Yes, the max sync speed is 1/200 sec


----------



## samcolby (Apr 12, 2012)

oh ok, thanks, but with an external flash i would be able to set the shutter speed faster right?


----------



## LuckySe7en (Apr 12, 2012)

I have an external flash and I can only go up to 200 as well.  But I've never used if off camera so that may change things


----------



## Rgollar (Apr 12, 2012)

Once I put my external flash on it allows me to higher than 200.


----------



## marmots (Apr 12, 2012)

if you have an external flash, and put it on high speed sync, you can bump the shutterspeed higher


----------



## Overread (Apr 12, 2012)

!

It's only 9 or so mins long but that video gives you an easy to understand explanation for why you can't shoot faster than 1/200sec with your flash. If you find you get lost a little in some of the descriptions don't give up; just let it run its course and then watch it again to let the important parts sink into your mind.

In a very short version of an answer without explanation (because I'd only be repeating the video and leaving bits out) you can't shoot faster than your flash sync speed on a camera; that stands for any flash be it a built in pop-up or an external or a big studio flash. 1/200sec is your limit. However some will have a highspeed sync mode which will let you shoot faster, but the flash power will be significantly reduced as a result - good for fill lighting, but not quite strong enough for flash dominated shooting (unless you use more flashes) .


----------



## dimakuzmich (Apr 12, 2012)

it is always like that, with on camera flashes, you just got to work with you ISO or Apeture, i have the canon 580ex ii speed light flash and it can only let me go up to 200 max for the shutter speed,


----------



## TCampbell (Apr 14, 2012)

Here's the deal.  The focal plane shutter on the camera has to mechanically open and then later close the shutter.  The shutter takes time to move.  Each camera has a maximum flash-sync speed.  For your camera that speed is 1/200th.  This is the amount of time it takes for the focal plane shutter to open completely.  

It turns out the shutter has two moving halves referred to as "curtains".  You'd think the two halves would meet in the middle, but this doesn't give an even exposure.  Instead, they start at one edge.  The first curtain opens... The second curtain just sits still.  After the exposure is complete, the second curtain closes.   This is how it works when the shutter speed is at or slower than the sync speed (1/200th in your case).

For faster exposure, the first curtain starts traveling across and the second curtain starts "chasing" the first curtain -- even before the first curtain can fully open.  This means you effectively has a "slit" sweeping across the sensor to expose the image.  Each point on the sensor will only have been exposed for the set time... but they technically don't all get exposed at the same precise moment.  If the shutter speed is set to 1/1000th then the slit will expose only 1/5th of the sensor at a time.  

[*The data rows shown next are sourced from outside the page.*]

-- ==== Sys2Proof/Machine/Sfu.lean ====
section
/-! DEFINITION. The special functions (R238 to R240). The hub's tables are not published: the result is a free value
held to the bound of R238, checked against a fixed-point value of the exact result whose own error is below 2^−40 ulp. -/
namespace Sys2Proof.Machine
open Sys2Proof

/-- m × 2^k as a natural number, rounded down. -/
def shiftMag (m : Nat) (k : Int) : Nat := if 0 ≤ k then m * 2 ^ k.toNat else m >>> (-k).toNat

/-- ln 2 and log2 e in units of 2^−128. -/
def ln2Fix : Nat := 0xB17217F7D1CF79ABC9E3B39803F2F6AF
def log2eFix : Nat := 0x171547652B82FE1777D0FFDA0D23A7D11

/-- 2^(f / 2^128) for f below 2^128, in units of 2^−128. -/
def expFix (f : Nat) : Nat :=
  let t := (f * ln2Fix) >>> 128
  ((List.range 40).foldl (fun (a : Nat × Nat) k => let term := ((a.2 * t) >>> 128) / (k + 1); (a.1 + term, term)) (2 ^ 128, 2 ^ 128)).1

/-- 2^x of ±m × 2^e. -/
def exp2Val (neg : Bool) (m : Nat) (e : Int) : Num :=
  let v := sInt neg m
  if 0 ≤ e then .fin false 1 (v * (2 ^ e.toNat : Nat))
  else
    let d := (-e).toNat
    .fin false (expFix (shiftMag (v % (2 ^ d : Nat)).toNat (128 + e))) (v / (2 ^ d : Nat) - 128)

/-- log2 of m × 2^e by repeated squaring, 100 fraction bits. -/
def log2Val (m : Nat) (e : Int) : Num :=
  let l := Nat.log2 m
  let z := shiftMag m (200 - (l : Int))
  let r := (List.range 100).foldl (fun (a : Nat × Nat) _ =>
    let q := (a.2 * a.2) >>> 200
    if 2 ^ 201 ≤ q then (2 * a.1 + 1, q / 2) else (2 * a.1, q)) (0, z)
  let v := ((l : Int) + e) * (2 ^ 100 : Nat) + (r.1 : Int)
  .fin (decide (v < 0)) v.natAbs (-100)

/-- Integer square root, bit by bit, of a number below 2^240. -/
def isqrt (n : Nat) : Nat :=
  (List.range 120).foldl (fun r i => let c := r + 2 ^ (119 - i); if c * c ≤ n then c else r) 0

/-- 1 / sqrt of m × 2^e. -/
def rsqrtVal (m : Nat) (e : Int) : Num :=
  let p := if e % 2 = 0 then (m, e) else (2 * m, e - 1)
  .fin false (isqrt (2 ^ 200 / p.1)) (-100 - p.2 / 2)

/-- 1 / (m × 2^e). -/
def recipVal (neg : Bool) (m : Nat) (e : Int) : Num := .fin neg (2 ^ 200 / m) (-200 - e)

/-- e^|x| in units of 2^−128, for |x| = m × 2^e times a factor. -/
def expE (factor m : Nat) (e : Int) : Nat :=
  let y := shiftMag (factor * m * log2eFix) e
  expFix (y % 2 ^ 128) * 2 ^ (y / 2 ^ 128)

/-- tanh of ±m × 2^e, |x| below 10. -/
def tanhVal (neg : Bool) (m : Nat) (e : Int) : Num :=
  if log2Mag m e < -12 then
    let x2 := shiftMag (m * m) (2 * e + 128)
    .fin neg (m * (2 ^ 128 + 2 * ((x2 * x2) >>> 128) / 15 - x2 / 3)) (e - 128)
  else
    let E := expE 2 m e
    .fin neg ((E - 2 ^ 128) * 2 ^ 128 / (E + 2 ^ 128)) (-128)

/-- 1 / (1 + e^−x) of ±m × 2^e. -/
def sigmoidVal (neg : Bool) (m : Nat) (e : Int) : Num :=
  if 8 ≤ log2Mag m e then .fin false 1 (if neg then -300 else 0)
  else
    let E := expE 1 m e
    if neg then .fin false (2 ^ 700 / (E + 2 ^ 128)) (128 - 700)
    else .fin false (E * 2 ^ 128 / (E + 2 ^ 128)) (-128)

/-- Code of 2^n in binary32, n from −149 to 127. -/
def pow2Code (n : Int) : Nat := encodeNum 1 .near false false 0 (.fin false 1 n)

/-- Whether a value is ±2^n: its exponent n. -/
def powOf (m : Nat) (e : Int) : Option Int := if m = 2 ^ Nat.log2 m then some ((Nat.log2 m : Int) + e) else none

/-- Code of an exact value that binary32 represents. -/
def exactCode (x : Num) : Nat := encodeNum 1 .near false false 0 x

/-- The special results of R238, for a binary32 operand that is no NaN. -/
def sfuSpecial (fn : Nat) (x : Num) : Option Nat :=
  let pinf := 0x7F800000
  match fn, x with
  | _, .nan => some (nanCode (fmtOf 1))
  | 0, .inf neg => some (if neg then 0 else pinf)
  | 0, .fin neg m e =>
    if m = 0 then some 0x3F800000
    else if !neg && decide (7 ≤ log2Mag m e) then some pinf
    else if neg && lessNum x (.fin true 149 0) then some 0
    else if 0 ≤ e ∨ m % 2 ^ (-e).toNat = 0 then some (pow2Code (sInt neg (shiftMag m e)))
    else none
  | 1, .inf neg => some (if neg then nanCode (fmtOf 1) else pinf)
  | 1, .fin neg m e =>
    if m = 0 then some 0xFF800000
    else if neg then some (nanCode (fmtOf 1))
    else (powOf m e).map (fun n => exactCode (.fin (decide (n < 0)) n.natAbs 0))
  | 2, .inf neg => some (if neg then nanCode (fmtOf 1) else 0)
  | 2, .fin neg m e =>
    if m = 0 then some (if neg then 0xFF800000 else pinf)
    else if neg then some (nanCode (fmtOf 1))
    else match powOf m e with
      | some n => if n % 2 = 0 then some (exactCode (.fin false 1 (-(n / 2)))) else none
      | none => none
  | 3, .inf neg => some (if neg then 0x80000000 else 0)
  | 3, .fin neg m e =>
    if m = 0 then some (if neg then 0xFF800000 else pinf)
    else (powOf m e).map (fun n => exactCode (.fin neg 1 (-n)))
  | 4, .inf neg => some (if neg then 0xBF800000 else 0x3F800000)
  | 4, .fin neg m e =>
    if m = 0 then some (if neg then 0x80000000 else 0)
    else if lessNum (.fin false m e) (.fin false 10 0) then none else some (if neg then 0xBF800000 else 0x3F800000)
  | 5, .inf neg => some (if neg then 0 else 0x3F800000)
  | 5, .fin neg m e =>
    if m = 0 then some 0x3F000000
    else if !neg && !lessNum (.fin false m e) (.fin false 18 0) then some 0x3F800000 else none
  | _, _ => some (nanCode (fmtOf 1))

/-- The exact result of a function, in fixed point. -/
def sfuExact (fn : Nat) (neg : Bool) (m : Nat) (e : Int) : Num :=
  match fn with
  | 0 => exp2Val neg m e
  | 1 => log2Val m e
  | 2 => rsqrtVal m e
  | 3 => recipVal neg m e
  | 4 => tanhVal neg m e
  | _ => sigmoidVal neg m e

/-- Whether |y − a| is at most k × 2^q, with the slack of 2^(q − 40) that the fixed-point value needs. -/
def nearBy (y a : Num) (k : Nat) (q : Int) : Bool :=
  match addNum y (negNum a) with
  | .fin _ m e => !lessNum (.fin false (k * 2 ^ 40 + 1) (q - 40)) (.fin false m e)
  | _ => false

/-- The bound of R238 on a binary32 code. [DESIGN CHOICE, log entry 36] -/
def sfuWithin (fn code : Nat) (a : Num) : Bool :=
  match a, decodeNum 1 false code with
  | .fin _ m e, .fin s n f =>
    let lg := if m = 0 then (-126 : Int) else log2Mag m e
    let k := if fn = 0 ∨ fn = 2 ∨ fn = 3 then 1 else 2
    nearBy (.fin s n f) a k (max lg (-126) - 23) ||
      (fn == 1 && decide (lg < 0) && nearBy (.fin s n f) a 1 (-22))
  | _, _ => false

/-- A function of a binary32 operand: its special result, or the hub's own result where that lies within the bound,
else the nearest value. [DESIGN CHOICE, log entry 36] -/
def sfu32 (fn : Nat) (x : Num) : Nat :=
  match sfuSpecial fn x, x with
  | some c, _ => c
  | none, .fin neg m e =>
    let a := sfuExact fn neg m e
    let c := Config.sfu fn 1 (exactCode x) % 2 ^ 32
    if sfuWithin fn c a then c else exactCode a
  | none, _ => nanCode (fmtOf 1)

/-- Whether a code of binary16 or BF16 lies within 1 ulp of that format of an exact result (R240). -/
def narrowWithin (fmt code : Nat) (a : Num) : Bool :=
  let emin : Int := if fmt = 2 then -14 else -126
  let frac : Int := if fmt = 2 then 10 else 7
  match a, decodeNum fmt false code with
  | .fin _ m e, .fin s n f => nearBy (.fin s n f) a 1 (max (if m = 0 then emin else log2Mag m e) emin - frac)
  | _, _ => false

/-- One lane of SFU in a format: widened, computed, rounded to the format (R239, R240), under FTZ (R225). Where the rounding of
the hub's own binary32 result would leave the bound of R240, the lane takes the rounding of the exact result.
[DESIGN CHOICE, log entry 36] -/
def sfuLane (fn fmt : Nat) (r : Rnd) (ftz : Bool) (x : Nat) : Nat :=
  let v := decodeNum fmt ftz x
  let round := encodeNum fmt (plainRnd r) ftz false 0
  let c := round (decodeNum 1 false (sfu32 fn v))
  match sfuSpecial fn v, v with
  | none, .fin neg m e =>
    let a := sfuExact fn neg m e
    if fmt = 1 ∨ narrowWithin fmt c a = true then c else round a
  | _, _ => c

end Sys2Proof.Machine
end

And this is a problem for the flash.  If the momentary burst of light occurs and any part of the sensor was blocked by the shutter curtain then you'll get an image with the exposed slit being bright, and the rest will be too dark.  To compensate, better flashes have a "high speed sync" mode.  This causes the flash to pulse repeatedly (VERY rapidly) so that each section of the sensor gets the same amount of light.  The downside is that since the flash will have to fire repeatedly and very rapidly, it can't fire at full power (otherwise the capacitors would have time to recharge for the next burst.).  The flash has to ration the power of each rapid pulse  to make sure it can expose the whole sensor for an evenly eased shot.


----------



## samcolby (Apr 16, 2012)

hmm, ok thanks for the help


----------